[Stored items]
******************************

/-- Is the issue sampled, and with which tag? -/
def State.sampleTag (s : State) (g : Guard) : Option (BitVec 16) × State :=
  let k := s.curSlot
  match s.slot? s.cur.core k with
  | none => (none, s)
  | some q =>
    if q.frozen then (none, s)
    else
      let armed := (s.active g).filter fun e => e.2.sample.armed
      let c := q.word 0x30
      let period := field c 6 16
      let counts := c.getLsbD 0 && period != 0
      let n := q.sampleCount + 1
      let hit := counts && decide (period ≤ n)
      let s := if counts then s.modSlot s.cur.core k fun q => { q with sampleCount := if hit then 0 else n } else s
      match armed with
      | e :: _ => (some e.2.sample.tag, s)
      | [] => (if hit then some 0xFFFF else none, s)

/-- Results of the issue that are still out. -/
def State.sampleWaits (s : State) (id : Nat) : Nat :=
  s.packets.countP fun p => match p.body with
    | .result w => w.sample == some id
    | .read a | .atomic a => a.dest.sample == some id
    | _ => false

/-- Run a sampleable issue; when it is sampled its record is prepared (R517), and the arms of its lanes clear where an armed lane
takes part (R516). -/
def sampled (g : Guard) (op : Nat) (f : State → State) (s : State) : State :=
  match s.sampleTag g with
  | (none, s) => f s
  | (some tag, s) =>
    let slot := s.curSlot
    let lanes := s.lanes
    let refs := (s.active g).map fun e => s.curRef e.1 e.2
    let id := s.next
    let pc := (lanes.head?.map fun e => e.2.pc).getD 0
    let s := { s.bump with cur := { s.cur with sample := some id, sectors := [] } }
    let armed := (s.active g).any fun e => e.2.sample.armed
    let s := if armed then s.mapLanes fun h => { h with sample := {} } else s
    let s := f s
    let gone := refs.any fun r => match s.hart? r with
      | none => true
      | some h => (match h.status with | .settling (.migrate _ _ _ _) => true | _ => false)
    let one : Sample :=
      { id, lmask := lanes.foldl (fun (m : DWord) e => setBits m e.1 1 1) 0, ovl := ovlOf pc, ord := (s.cur.entry.map Prod.fst).getD 0
        sectors := s.cur.sectors.length, mig := gone, op, tag, time := s.tsc, waits := s.sampleWaits id, last := 64 }
    let s := s.modSlot s.cur.core slot fun q => { q with samples := q.samples ++ [one] }
    { s with cur := { s.cur with sample := none, sectors := [] } }

/-- A result that a sample covers has come back, for the lane that issued it. -/
def State.sampleBack (s : State) (issuer : Ref) (id : Option Nat) : State :=
  match id with
  | none => s
  | some n =>
    let back := fun (e : Sample) => if e.id = n then { e with waits := e.waits - 1, last := issuer.plane } else e
    s.modCore issuer.core fun k => { k with slots := k.slots.mapVals fun _ q => { q with samples := q.samples.map back } }

/-! ### LD, ST, LDQ, STQ, LDRO, PREF, MIGR -/

/-- LD, LDQ and LDRO. -/
def loadOp (g : Guard) (op : Nat) (d : Reg) (bolt : BitVec 6) (ix : Src) (n : Nat) (quad ro : Bool) (t : Option Fmt) (sx : Bool) (sl : BitVec 3)
    (s : State) : Host.Outcome State Fault Refusal :=
  .next (sampled g op (perLane g fun r h s =>
    let b := s.boltOf r h bolt
    match s.elemFault h b t (.reg d) n quad with
    | some c => s.raiseCause r c
    | none => s.load r h { d := d.toNat, bolt := b, ix := h.index32 ix, n, signed := signedOf t, sl, sx, ro }) s)

def execLd (g : Guard) (d : Reg) (bolt : BitVec 6) (ix : Src) (t : Option Fmt) (sx : Bool) (sl : BitVec 3) (s : State) :
    Host.Outcome State Fault Refusal := loadOp g 0x80 d bolt ix 1 false false t sx sl s

def execLdq (g : Guard) (d : Reg) (bolt : BitVec 6) (ix : Src) (n : BitVec 12) (t : Option Fmt) (sx : Bool) (sl : BitVec 3) (s : State) :
    Host.Outcome State Fault Refusal := loadOp g 0x82 d bolt ix n.toNat true false t sx sl s

def execLdro (g : Guard) (d : Reg) (bolt : BitVec 6) (ix : Src) (t : Option Fmt) (sx : Bool) (sl : BitVec 3) (s : State) :
    Host.Outcome State Fault Refusal := loadOp g 0x84 d bolt ix 1 false true t sx sl s

/-- ST and STQ. -/
def storeOp (g : Guard) (op : Nat) (bolt : BitVec 6) (ix src : Src) (n : Nat) (quad : Bool) (t : Option Fmt) (sx : Bool) (sl : BitVec 3)
    (s : State) : Host.Outcome State Fault Refusal :=
  .next (sampled g op (perLane g fun r h s =>
    let b := s.boltOf r h bolt
    match s.elemFault h b t src n quad with
    | some c => s.raiseCause r c
    | none => s.storeLane r h { bolt := b, ix := h.index32 ix, n, src, sl, sx }) s)

def execSt (g : Guard) (bolt : BitVec 6) (ix b : Src) (t : Option Fmt) (sx : Bool) (sl : BitVec 3) (s : State) :
    Host.Outcome State Fault Refusal := storeOp g 0x81 bolt ix b 1 false t sx sl s

def execStq (g : Guard) (bolt : BitVec 6) (ix b : Src) (n : BitVec 12) (t : Option Fmt) (sx : Bool) (sl : BitVec 3) (s : State) :
    Host.Outcome State Fault Refusal := storeOp g 0x83 bolt ix b n.toNat true t sx sl s

/-- The prefetch itself: it changes only what the caches hold (R323). -/
def State.prefetch (s : State) (r : Ref) (h : Hart) (va : Nat) : State :=
  let ctx := s.ctxOf r
  match s.homeLeaf ctx va with
  | none => s
  | some leaf =>
    if s.rangeLocked ctx va 1 false then s
    else
      match s.homeCheck ctx va false leaf with
      | .ok dpa =>
        if leaf.ro then s.roCost r h dpa
        else if dpa / 2 ^ 31 % 2 = 1 then s.lineCost ctx h.launch dpa h.tstate.priv
        else s
      | _ => s

def execPref (g : Guard) (bolt : BitVec 6) (ix : Src) (_ : BitVec 3) (s : State) : Host.Outcome State Fault Refusal :=
  .next (perLane g (fun r h s =>
    let b := s.boltOf r h bolt
    let i := h.index32 ix
    let bounds : Stop := { cause := .bounds, addr := some (BitVec.ofNat 48 (b.raw i)), space := BitVec.ofNat 3 b.space }
    if b.malformed then s.raise r bounds
    else if b.extent ≤ i then (if b.btrap then s.raise r bounds else s.goOn r)
    else if !Need.load.ok b.access then s.raise r bounds
    else if b.space = 0 && b.raw i % b.width = 0 then (s.prefetch r h (b.at i)).goOn r
    else s.goOn r) s)

def execMigr (g : Guard) (bolt : BitVec 6) (ix : Src) (sx : Bool) (sl : BitVec 3) (s : State) : Host.Outcome State Fault Refusal :=
  .next (perLane g (outside fun r h s =>
    let b := s.boltOf r h bolt
    match s.spot r b (h.index32 ix) .move with
    | .bad stop => s.raise r stop
    | .suppressed => s.goOn r
    | .at va =>
      if b.space != 0 || h.arrived then s.goOn r
      else
        match s.walk r h va false with
        | (none, s) => s
        | (some leaf, s) =>
          if h.tstate.trapped then s.goOn r
          else if s.pinned h then s.raise r (globalStop .pinnedGlobal va false leaf.home)
          else if leaf.home = s.homeId r.core then s.goOn r
          else s.migrate r leaf.home sl sx va) s)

******************************

**Problem to solve:**
From the entries above, extract only the lines running from the one containing "def execSt (g" through the one containing "def execStq (g", inclusive.

**Solution for this task:**
def execSt (g : Guard) (bolt : BitVec 6) (ix b : Src) (t : Option Fmt) (sx : Bool) (sl : BitVec 3) (s : State) :
    Host.Outcome State Fault Refusal := storeOp g 0x81 bolt ix b 1 false t sx sl s

def execStq (g : Guard) (bolt : BitVec 6) (ix b : Src) (n : BitVec 12) (t : Option Fmt) (sx : Bool) (sl : BitVec 3) (s : State) :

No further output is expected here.